Kanunun 87 inci maddesinin ( e ) bendinde ise 5 inci maddenin (b) bendinde belirtilenlerden yükseköğretim sırasında staja tabi tutulan öğrencilerin öğrenim gördükleri yükseköğretim kurumu prim ödeme yükümlüsü olarak tanımlanmıştır.

Okumakta oldukları eğitim kurumlarının yönetmelikleri veya burs şartları gereğince işyerinde mecburi staja tabi tutulan öğrenciler, bu stajları müddetince ücret almış olsalar dahi işyerlerindeki çalışmaları serbest irade beyanı ile değil, ilgili eğitim kurumlarının statülerinden doğan bir zorunluluğa dayandığından stajda geçen sürelerde, 5510 sayılı Sosyal Sigortalar ve Genel Sağlık Sigortası Kanunu’nun “Bazı sigorta kollarının uygulanacağı sigortalar” başlıklı 5 inci maddesinin birinci fıkrasının değişik (b) bendine göre, sadece iş kazası ve meslek hastalığı sigortası hükümleri uygulanmaktadır.

Söz konusu öğrenciler bu iki sigorta kolu anlamında kısmi olarak, 5510 sayılı Kanunu’nun 4/1-a maddesi kapsamında sigortalı sayılmaktadır. Bunların prim ödeme yükümlüsü, öğrenim gördükleri yüksek öğretim kurumudur. Sigortalı işe giriş bildirgesinin yükseköğretim kurumunca staja başlamadan önce yapılması gerekir. Aksi halde, bu durumdaki her bir öğrenci için asgari ücret tutarında idari para cezası uygulanır.

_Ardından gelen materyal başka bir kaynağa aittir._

theorem instrAddr_advance (s : State) : s.advance.instrAddr = s.pc :=
  BitVec.add_sub_cancel s.pc 2#16

/-- What a step's fault can be: the fetch's own, InvalidOpcode, or the one that the instruction raises under its condition. -/
theorem stepWith_fault {r : Byte} {s : State} {f : Fault} (h : stepWith r s = .fault f) :
    s.fetch = .error f ∨ (∃ w, s.fetch = .ok w ∧ decode w = none ∧ f = .invalidOpcode w s.pc) ∨
      ∃ w i, s.fetch = .ok w ∧ decode w = some i ∧ i.faultsIn s ∧ f.RaisedBy i s.advance := by
  obtain ⟨g, fetched, run⟩ | ⟨w, fetched, decoded, run⟩ | ⟨w, i, fetched, decoded, run⟩ := stepWith_ways r s
  · cases run.symm.trans h
    exact .inl fetched
  · cases run.symm.trans h
    exact .inr (.inl ⟨w, fetched, decoded, rfl⟩)
  · obtain ⟨condition, raised⟩ := execWith_fault (run.symm.trans h)
    exact .inr (.inr ⟨w, i, fetched, decoded, (faultsIn_advance i s).1 condition, raised⟩)

theorem stepWith_ne_refused (r : Byte) (s : State) (why : Refusal) : stepWith r s ≠ .refused why := by
  intro h
  obtain ⟨f, -, run⟩ | ⟨w, -, -, run⟩ | ⟨w, i, -, -, run⟩ := stepWith_ways r s
  · cases run.symm.trans h
  · cases run.symm.trans h
  · exact execWith_ne_refused r i s.advance why (run.symm.trans h)

/-- Settles O10: the three ways of a step, each with its condition, and an instruction's condition is that of the state stepped. -/
theorem stepFaultsExactlyWhen : Obligations.StepFaultsExactlyWhen := by
  refine fun r s => ⟨⟨?faulted, ?condition⟩, stepWith_ne_refused r s⟩
  case faulted =>
    rintro ⟨f, h⟩
    obtain fetched | ⟨w, fetched, decoded, -⟩ | ⟨w, i, fetched, decoded, condition, -⟩ := stepWith_fault h
    · have outside : 0x1000 < s.pc.toNat + 2 := (fetch_error fetched).1
      exact .inl (by omega)
    · exact .inr ⟨w, fetched, .inl decoded⟩
    · exact .inr ⟨w, fetched, .inr ⟨i, decoded, condition⟩⟩
  case condition =>
    rintro (outside | ⟨w, fetched, decoded | ⟨i, decoded, condition⟩⟩)
    · exact ⟨_, stepWith_fetch_error (fetch_fault (Nat.add_lt_add_right outside 2))⟩
    · exact ⟨_, stepWith_invalid fetched decoded⟩
    · rw [stepWith_decoded fetched decoded]
      exact execWith_fault_of_faultsIn r ((faultsIn_advance i s).2 condition)

theorem namesFetched_of_raisedBy {i : Instr} {s : State} {f : Fault} (fetched : s.fetch = .ok (encode i))
    (raised : f.RaisedBy i s.advance) : f.NamesFetched s := by
  obtain rfl | rfl | ⟨addr, rfl⟩ | ⟨v, rfl⟩ := raised <;> exact ⟨fetched, instrAddr_advance s⟩

/-- Settles O11: the word fetched is the encoding of the instruction, and the address recorded is the pc before its advance. -/
theorem faultNamesFetchedInstruction : Obligations.FaultNamesFetchedInstruction := by
  intro r s f h
  obtain fetched | ⟨w, fetched, -, rfl⟩ | ⟨w, i, fetched, decoded, -, raised⟩ := stepWith_fault h
  · obtain ⟨-, rfl⟩ := fetch_error fetched
    exact ⟨fetched, rfl⟩
  · exact ⟨fetched, rfl⟩
  · rw [← encode_of_decode decoded] at fetched
    exact namesFetched_of_raisedBy fetched raised

/-! ### The state that a fault leaves (60_exceptions.md R240) -/

theorem afterFault_of_raisedBy {i : Instr} {s t : State} {f : Fault} (raised : f.RaisedBy i t) : s.afterFault f = s.advance := by
  obtain rfl | rfl | ⟨addr, rfl⟩ | ⟨v, rfl⟩ := raised <;> rfl

theorem afterFault_of_fetch_error {s : State} {f : Fault} (h : s.fetch = .error f) :
    s.afterFault f = s.setDisplayUpdated false := by
  obtain ⟨-, rfl⟩ := fetch_error h
  rfl

theorem hostStep_fetch_error {s : State} {f : Fault} (r : Byte) (h : s.fetch = .error f) :
    hostStep r s = (.fault f, s.setDisplayUpdated false) := by
  rw [hostStep_fault (stepWith_fetch_error h), afterFault_of_fetch_error h]

theorem hostStep_fault_of_fetch_ok {r : Byte} {s : State} {w : Word} {f : Fault} (hw : s.fetch = .ok w)
    (h : stepWith r s = .fault f) : hostStep r s = (.fault f, s.advance) := by
  rw [hostStep_fault h]
  obtain fetched | ⟨w, -, -, rfl⟩ | ⟨w, i, -, -, -, raised⟩ := stepWith_fault h
  · cases fetched.symm.trans hw
  · rfl
  · rw [afterFault_of_raisedBy raised]

/-- Settles O12: a fault past the fetch leaves the advanced state, a fault of the fetch the start. -/
theorem faultLeavesOnlyPcAdvance : Obligations.FaultLeavesOnlyPcAdvance := by
  refine fun r s f h => ⟨fun w fetched => hostStep_fault_of_fetch_ok fetched h, fun g fetched => ?_⟩
  cases (stepWith_fetch_error fetched).symm.trans h
  exact hostStep_fetch_error r fetched

/-- The lowest address above 0xFFF of a fetch that lies outside: the pc, or 0x1000 for a pc of 0xFFF. -/
theorem max_pc_memSize {a : Nat} (h : 0xFFE < a) : max a Config.memSize = if a = 0xFFF then 0x1000 else a := by
  show max a 0x1000 = _
  split <;> omega

/-- Settles O8: the fetch outside memory is the step's fault, and leaves the state. -/
theorem fetchOutOfRangeFaults : Obligations.FetchOutOfRangeFaults := by
  intro r s outside f
  have fetched : s.fetch = .error f := by
    rw [fetch_fault (Nat.add_lt_add_right outside 2), max_pc_memSize outside]
  exact ⟨step_fetch_error fetched, hostStep_fetch_error r fetched⟩

end Sys2Proof.Machine
end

3. Eğitim Öğretim Dönemi İçinde Yapılan Uygulama Derslerinden (Beceri Eğitimi) Prim Kesilmesi

Kurum ve Kuruluşlarda beceri eğitimi yapmakta olan üniversite öğrencilerine sigorta yapılması zorunluluğu olup olmadığı, yapılacaksa çalıştıkları işletmeler tarafından mı, yoksa bağlı oldukları üniversite tarafından mı, yapılması gerektiği ayrıca bahse konu öğrencilerin fiilen yapılan eğitim sürecinde kendi okullarında tatbiki mahiyetteki yapım ve üretime yönelik uygulamaların 5510 sayılı Kanunun 4 ve 5 inci maddelerine göre sigortalı sayılamayacağından bahisle okul idareleri SGK primlerini ödememekte, ancak uygulama dersinin (Beceri Eğitimi) yapıldığı kurum ve kuruluşlar ödenmesi gerektiğini belirterek sorumluluk almak istememekte ve öğrenciler sigorta yapılmadığı takdirde uygulama eğitimi yaptırılmasına izin vermemektedirler. Buda mesleki eğitim yapan ve eğitimlerinin gereği uygulama eğitimi almak zorunda olan üniversite öğrencilerinin eğitimlerinin aksamasına neden olmaktadır.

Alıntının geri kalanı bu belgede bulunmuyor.